== Work required ==
Below are the entries. Transcribe exactly the lines from the one with "namespace Sys2Proof.Machine" through the one with "R34, R168). -/", ends included, and leave out all others.
= Beginning of Section =
-- ==== Sys2Proof/Machine/Compare.lean ====
section
/-! DEFINITION. Compare channels (R175–R180), encoder emulation (R181–R184) and their pins (R185). -/

namespace Sys2Proof.Machine

/-- Emulation output `u`. -/
def State.emu (s : State) (u : Nat) : EmuSt := tget default s.emus u
/-- Change emulation output `u`. -/
def State.modEmu (s : State) (u : Nat) (f : EmuSt → EmuSt) : State := { s with emus := tput default s.emus u (f (s.emu u)) }

/-- The compare source is selected and healthy (R180, R34, R168). -/
def State.cmpHealthy (s : State) (c : Nat) : Bool :=
  let i := s.get (Reg.CMP_CFG.SRC_INDEX c)
  match s.get (Reg.CMP_CFG.SRC c) with
  | 1 => !s.on (Reg.ENC_STAT.FAULT (i % 8))
  | 2 => s.on (Reg.LINE_STAT.RUNNING (i % 8))
  | 3 => s.axState i != axFault && (s.fb i).seen
  | _ => false

/-- The position of the compare source in the format of R175 and its change per ring cycle, at the present cycle-start. -/
def State.cmpSource (s : State) (c : Nat) : Int × Int :=
  let i := s.get (Reg.CMP_CFG.SRC_INDEX c)
  match s.get (Reg.CMP_CFG.SRC c) with
  | 1 => (s.int64 (Reg.ENC_CNT_LO (i % 8)) * 65536, 0)
  | 2 => (s.int64 (Reg.LINE_POS_LO (i % 8)), sx 32 (s.word (Reg.LINE_VEL (i % 8))))
  | 3 => (s.uposAt i s.dev.cycleTsc, s.velPerCycle i)
  | _ => (0, 0)

/-- V, the compare point, as shown by CMP_VAL; a local encoder ignores its fraction (R175). -/
def State.cmpV (s : State) (c : Nat) : Int :=
  let v := s.int64 (Reg.CMP_VAL_LO c)
  if s.get (Reg.CMP_CFG.SRC c) = 1 then v / 65536 * 65536 else v

/-- S, the spacing, unsigned; a local encoder ignores its fraction (R175). -/
def State.cmpS (s : State) (c : Nat) : Nat :=
  let v := s.word64 (Reg.CMP_SPC_LO c)
  if s.get (Reg.CMP_CFG.SRC c) = 1 then v / 65536 * 65536 else v

/-- The distance from position `x` to the compare point, positive while the point lies ahead in the channel's direction (R32). -/
def State.cmpAhead (s : State) (c : Nat) (x : Int) : Int :=
  let d := wrapS 64 (s.cmpV c - x)
  if s.on (Reg.CMP_CFG.DIR c) then -d else d

/-- V advances by S in the channel's direction; with S = 0 the channel clears ARMED (R176). -/
def State.cmpAdvance (s : State) (c : Nat) : State :=
  if s.cmpS c = 0 then s.set (Reg.CMP_STAT.ARMED c) 0
  else s.setWord64 (Reg.CMP_VAL_LO c)
    (ux 64 (if s.on (Reg.CMP_CFG.DIR c) then s.cmpV c - s.cmpS c else s.cmpV c + s.cmpS c))

/-- The pulse width in ns: PW × 5, a PW of 0 acts as 1 (R179). -/
def State.cmpWidth (s : State) (c : Nat) : Nat :=
  let pw := s.get (Reg.CMP_CFG.PW c)
  5 * (if pw = 0 then 1 else pw)

/-- The active level by POL (R179). -/
def State.cmpActive (s : State) (c : Nat) : Bool := !s.on (Reg.CMP_CFG.POL c)

/-- The device is in a state whose pins stand low (R185). -/
def State.pinsLow (s : State) : Bool := s.devState == devPowerUp || s.devState == devLoad || s.devState == devUnconfigured

/-- The pin of channel `c` shows its level: low in the states of R185, else by POL and the pulse under way. -/
def State.cmpShow (s : State) (c : Nat) : State :=
  s.modCmp c fun y => { y with pin := !s.pinsLow && (if y.pulse.isSome then s.cmpActive c else !s.cmpActive c) }

/-- A pulse of channel `c` at instant `i` (R179): dropped where fewer than 20 ns have passed since the previous one ended. It
counts towards CMP_LIMIT, which closes the window (R178). No pulse where the pins stand at a fixed level (R185). -/
def State.cmpPulse (s : State) (c i : Nat) : State :=
  let x := s.cmp c
  let before := match x.pulse with
    | some e => some e
    | none => x.lastEnd
  let blocked := match before with
    | some e => decide (i < e + 20)
    | none => false
  if !s.pinsLive then s
  else if blocked then s.tally (Reg.CMP_SKIP.DROPS c) 1
  else
    let n := x.emitted + 1
    let s1 := (s.modCmp c fun y => { y with
      pulse := some (i + s.cmpWidth c), lastEnd := before, pin := s.cmpActive c, emitted := n }).addMod (Reg.CMP_PULSES.PULSES c) 1
    let lim := s.get (Reg.CMP_LIMIT.VALUE c)
    if lim ≠ 0 ∧ lim ≤ n then s1.set (Reg.CMP_STAT.OPEN c) 0 else s1

/-- The source crosses the compare point at instant `i` (R176): a pulse where the window is open, and V advances. -/
def State.cmpPoint (s : State) (c i : Nat) : State :=
  if !s.on (Reg.CMP_STAT.ARMED c) then s
  else if s.on (Reg.CMP_STAT.OPEN c) then (s.cmpPulse c i).cmpAdvance c else s.cmpAdvance c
= End of Section =
== Result of this exercise ==
namespace Sys2Proof.Machine

/-- Emulation output `u`. -/
def State.emu (s : State) (u : Nat) : EmuSt := tget default s.emus u
/-- Change emulation output `u`. -/
def State.modEmu (s : State) (u : Nat) (f : EmuSt → EmuSt) : State := { s with emus := tput default s.emus u (f (s.emu u)) }

/-- The compare source is selected and healthy (R180, R34, R168). -/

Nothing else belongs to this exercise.